Grounding is the term given to a series of techniques that help to “ground” you in the moment you are in, rather than the memories or flashbacks you have. Grounding techniques help you to create a distance from the feelings and memories that have come to you and help you return to the moment you’re in.

Physical techniques

Hold a piece of ice – feel it in your hands and count the seconds until it starts to melt.

Savour tastes – take a small bite or mouthful of something you can eat or drink, savour the taste and pick out the flavours.

Pick out sounds – listen to the different voices and sounds you can hear and distinguish between them.

Focus on your breath – breath deeply and feel how the breath fills your lungs and how they deflate as your breath out.

Use the 5-4-3-2-1 method – count backwards from 5 and list things that you sense while doing so. For example, 5 things you can see, 4 things you can hear, 3 things you can feel, 2 things you can smell and 1 you can taste.

Mental techniques

Use an anchoring sentence – tell yourself your name, age, place and date of birth and where you live.
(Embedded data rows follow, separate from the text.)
-- ==== Sys2Proof/Machine/Dispatch.lean ====
section
/-!
DEFINITION. One arm for each constructor of Instr: a direct call of its meaning, or a rejection by name.
-/

namespace Sys2Proof.Machine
Begin to elaborate with details about the weather and what you can see and hear.

Do some mental arithmetic – try doing your timetables in your head, or add, multiply or divide different numbers you can see.
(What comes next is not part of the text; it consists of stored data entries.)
/-! ### Admin commands on queues, events and Features (R54, R57, R58, R68, R72 to R76, R80, R81, R85) -/

/-- I/O queues are made and deleted (R54, R57, R68, R80): a new queue pair takes its size, base, vector and completion queue; a
deleted submission queue's commands complete as aborted (so do those that wait for a boundary, notes/assumptions/140); a completion queue goes only when no submission queue feeds it.

Asynchronous events and Features (R72, R76, R85): a request waits where no event does, and takes one that waits and that the function still receives; a Feature that the device implements
reads its value in DW0, and Set Features changes it; Save is refused; 07h and C0h are refused once the function has I/O queues. -/
def Obligations.QueuesAndFeatures : Prop :=
  (∀ (s u : State) (q : Sqe) (id size base vector cqid prio : Nat) (ien : Bool),
    AdminOk { nsid0 := true, atHead := true } q s → u = takeEntry q.fn 0 s → 2 ≤ size → size ≤ 4096 → id ≠ 0 →
    (id ≤ queueLimit u q.fn true → mhas (getFn u q.fn).cqs id = false → vector < vectors u q.fn →
      exec (.createIoCq q id size base vector ien true) s = .next (done q .success 0 0 (updFn q.fn (fun x =>
        { x with cqs := mset x.cqs id { size := size, base := base, vector := vector, ien := ien } }) u))) ∧
    (id ≤ queueLimit u q.fn false → mhas (getFn u q.fn).sqs id = false → cqid ≠ 0 → mhas (getFn u q.fn).cqs cqid = true →
      exec (.createIoSq q id size base cqid prio true) s = .next (done q .success 0 0 (updFn q.fn (fun x =>
        { x with sqs := mset x.sqs id { size := size, base := base, cqid := cqid, prio := prio % 4 } }) u))) ∧
    (mhas (getFn u q.fn).sqs id = true →
      exec (.deleteIoSq q id) s = .next (done q .success 0 0 (updFn q.fn (fun x => { x with sqs := merase x.sqs id })
        (abandonCmds (fun f k => f == q.fn && k == id) (some .abortedSqDeletion)
          (endReqs (fun f k => f == q.fn && k == id) u))))) ∧
    (mhas (getFn u q.fn).cqs id = true → (∀ e ∈ (getFn u q.fn).sqs, e.2.cqid ≠ id) →
      exec (.deleteIoCq q id) s =
        .next (done q .success 0 0 (updFn q.fn (fun x => { x with cqs := merase x.cqs id }) u))) ∧
    (mhas (getFn u q.fn).cqs id = true → (∃ e ∈ (getFn u q.fn).sqs, e.2.cqid = id) →
      exec (.deleteIoCq q id) s = .next (done q .invalidQueueDeletion 0 0 u))) ∧
  (∀ (s u : State) (q : Sqe) (v : Nat), u = takeEntry q.fn 0 s →
    (AdminOk { nsid0 := true } q s → (getFn u q.fn).aers.length < 8 → (getFn u q.fn).events.find? (eventOn (getFn u q.fn)) = none →
      exec (.asyncEventRequest q) s = .next (updFn q.fn (fun y => { y with aers := y.aers ++ [q.cid] }) u)) ∧
    (AdminOk { nsid0 := true } q s → (getFn u q.fn).aers.length < 8 → ∀ e, (getFn u q.fn).events.find? (eventOn (getFn u q.fn)) = some e →
      exec (.asyncEventRequest q) s = .next (raiseEvent q.fn e (updFn q.fn (fun y => { y with events := dropFirst (· == e) y.events })
        (updFn q.fn (fun y => { y with aers := y.aers ++ [q.cid] }) u)))) ∧
    (AdminOk {} q s →
      exec (.getFeatures q 0x01 0 v) s = .next (done q .success (getFn u q.fn).feats.arbitration 0 u) ∧
      exec (.getFeatures q 0xC1 0 v) s = .next (done q .success (getFn u q.fn).feats.vendorEvents 0 u) ∧
      exec (.getFeatures q 0x05 0 v) s = .next (done q .invalidField 0 0 u) ∧
      (v < 65536 →
        exec (.setFeatures q 0x08 false v []) s = .next (done q .success 0 0
          (updFn q.fn (fun x => { x with feats := { x.feats with coalesce := v } }) u))) ∧
      (v < 4 →
        exec (.setFeatures q 0xC1 false v []) s = .next (done q .success 0 0
          (updFn q.fn (fun x => { x with feats := { x.feats with vendorEvents := v } }) u))) ∧
      exec (.setFeatures q 0x08 true v []) s = .next (done q .featureNotSaveable 0 0 u) ∧
      (hasIoSq u q.fn = true → v < 2 → exec (.setFeatures q 0xC0 false v []) s = .next (done q .commandSequenceError 0 0 u))))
Describe what you can see – describe what you can see in detail, include what you’re wearing and who you’re with.

Visualise your favourite place – think of your happy place, why you like it so much, what it is about it that makes it so special and gradually travel back from there in your mind to where you currently are.

Imagine putting painful memories in a box – visualise taking your painful memories and locking them away, before returning to the place you’re at.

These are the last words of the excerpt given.